When it comes to aircraft, hydraulic systems are often the preferable choice when compared to electrical and mechanical systems. This is certainly the case with the Boeing 747 landing gear. However, this still leaves the question: why would we not use a pneumatic system instead of hydraulics?

Compared to hydraulics, pneumatic systems offer several advantages:

• Hydraulic systems requires oil to perform the operation whereas pneumatic systems work on compressed air. Use of a pneumatic system over a hydraulic system eliminates the need to carry 100 litres of hydraulic oil on every flight. It is a well known fact that an increase in an aircraft’s weight increases the fuel consumption, and hence is undesirable.
• A return line is not required (air can be directly exhausted into the atmosphere).
• Minor leakage does not lead to catastrophic results.
• The velocity of a pneumatic system can be very high.

So why doesn’t the Boeing 747 Landing Gear use pneumatics?

The reasons are as follows:

1. Pneumatic systems are not designed to operate at very high pressures. It takes around 3 minutes to generate pressure of 6 bar in a closed 450 litre system, so imagine the time it will take to reach 300 bar! This indicates the reaction time of the system. Comparatively, hydraulic systems are extremely fast, offering very low reaction time.
2. Low pressure pneumatic systems can reach the desired pressure pretty quickly compared to high pressure pneumatic systems (it takes less time to reach 50 bar pressure than to reach 300 bar pressure).

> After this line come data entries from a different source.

-- ==== Sys2Proof/Machine/Ops.lean ====
section
/-! DEFINITION. The named operations over the frame buffer and the registers: MemRead, MemWrite
(spec/00_scope.md R15), latching a command's outputs (spec/10_state.md R28 to R39), raising a fault
(spec/60_exceptions.md R121) and reset (spec/70_reset_and_hazards.md R136). Raising a fault is this
hardware's whole taking of an exception, and there is no return from one (R131, R132). -/

namespace Sys2Proof.Machine

/-- The canonical form: offsets strictly rising. -/
abbrev Memory.wf (m : Memory) : Prop := m.Pairwise (fun c d => c.1 < d.1)

/-- The byte written last at offset `o`; none where nothing has been written since reset. -/
def Memory.lookup : Memory → Nat → Option Byte
  | [], _ => none
  | c :: m, o => if c.1 = o then some c.2 else Memory.lookup m o

/-- The cells of the bytes `bs` at rising offsets from `a`. -/
def Memory.cells : Nat → List Byte → Memory
  | _, [] => []
  | a, b :: bs => (a, b) :: Memory.cells (a + 1) bs

/-- The bytes `bs` written at rising offsets from `a`, every other offset as before. -/
def Memory.write (m : Memory) (a : Nat) (bs : List Byte) : Memory :=
  m.filter (fun c => decide (c.1 < a)) ++ Memory.cells a bs
    ++ m.filter (fun c => decide (a + bs.length ≤ c.1))

/-- `BUF[o]` (R15): the byte written there, and otherwise the unspecified byte drawn for it at the last
reset (R47), the same at every read (R115). DESIGN CHOICE (log 3): safe. -/
def State.byteAt (s : State) (o : Nat) : Byte :=
  match s.buf.lookup o with
  | some b => b
  | none => Config.freeByte s.epoch o

/-- `MemRead(a, n)` (R15). -/
def State.memRead (s : State) (a : Nat) : Nat → List Byte
  | 0 => []
  | n + 1 => s.byteAt a :: s.memRead (a + 1) n

/-- `MemWrite(a, |bs|, bs)` (R15). -/
def State.memWrite (s : State) (a : Nat) (bs : List Byte) : State :=
  { s with buf := s.buf.write a bs }

/-- The outputs of a completed ENCODE or FRAME for `(T, L)` (R28, R34 to R37, R93, R95). -/
def State.latchEnc (s : State) (t : Byte) (l : Len) : State :=
  { s with
    encHdr := encHeader s.params t l
    encPad := BitVec.ofNat 2 (pad l)
    encTotal := BitVec.ofNat 17 (total l)
    status := s.status.afterEnc }

/-- The outputs of a completed PARSE of the header `h` (R29, R30, R38, R39, R106). -/
def State.latchPrs (s : State) (h : Header) : State :=
  { s with
    prsLen := decLen h
    prsType := decType h
    status := s.status.afterPrs (magicOk s.params h) }

/-- A fault (R121): its sticky bit and LAST_FAULT, and nothing else. No state is saved, no handler is
entered (R131), no value is recorded (R123). -/
def State.raise (s : State) (c : Cause) : State := { s with status := s.status.afterFault c }

/-- A value returned to the host. -/
def State.reply (s : State) (r : Reply) : State := { s with replies := s.replies ++ [r] }

/-- A reset (R136): every register field as at power-on, every buffer byte unspecified anew (R47), the
parameters unaffected (R44). The host and what it has read are no part of the block (log 9). -/
def State.clear (s : State) : State :=
  { State.powerOn s.params with epoch := s.epoch + 1, host := s.host, replies := s.replies }

/-- The host issues `tx` before everything it has still to issue. -/
def State.issue (s : State) (tx : Transaction) : State := { s with host := tx :: s.host }

end Sys2Proof.Machine
end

Therefore, one could argue that the aircraft industry could use low-pressure pneumatics to improve response time. So why don’t they do it then?

Notable Complications

a) To generate the same actuating force, low pressure hydraulic systems need a considerably large cylinder and large hoses (F=P*A). As pressure (P) decreases, cross section area (A) should increase to maintain same force. This increases the space consumed by the system.

b) The large size of cylinder and hoses increases the volume of the system. Increasing the volume increases the amount of input air. With a fixed speed compressor the amount of air supply per minute is constant and hence the system takes more time to build the required low pressure with an increase in volume. So, even a low pressure pneumatic system has a very high reaction time.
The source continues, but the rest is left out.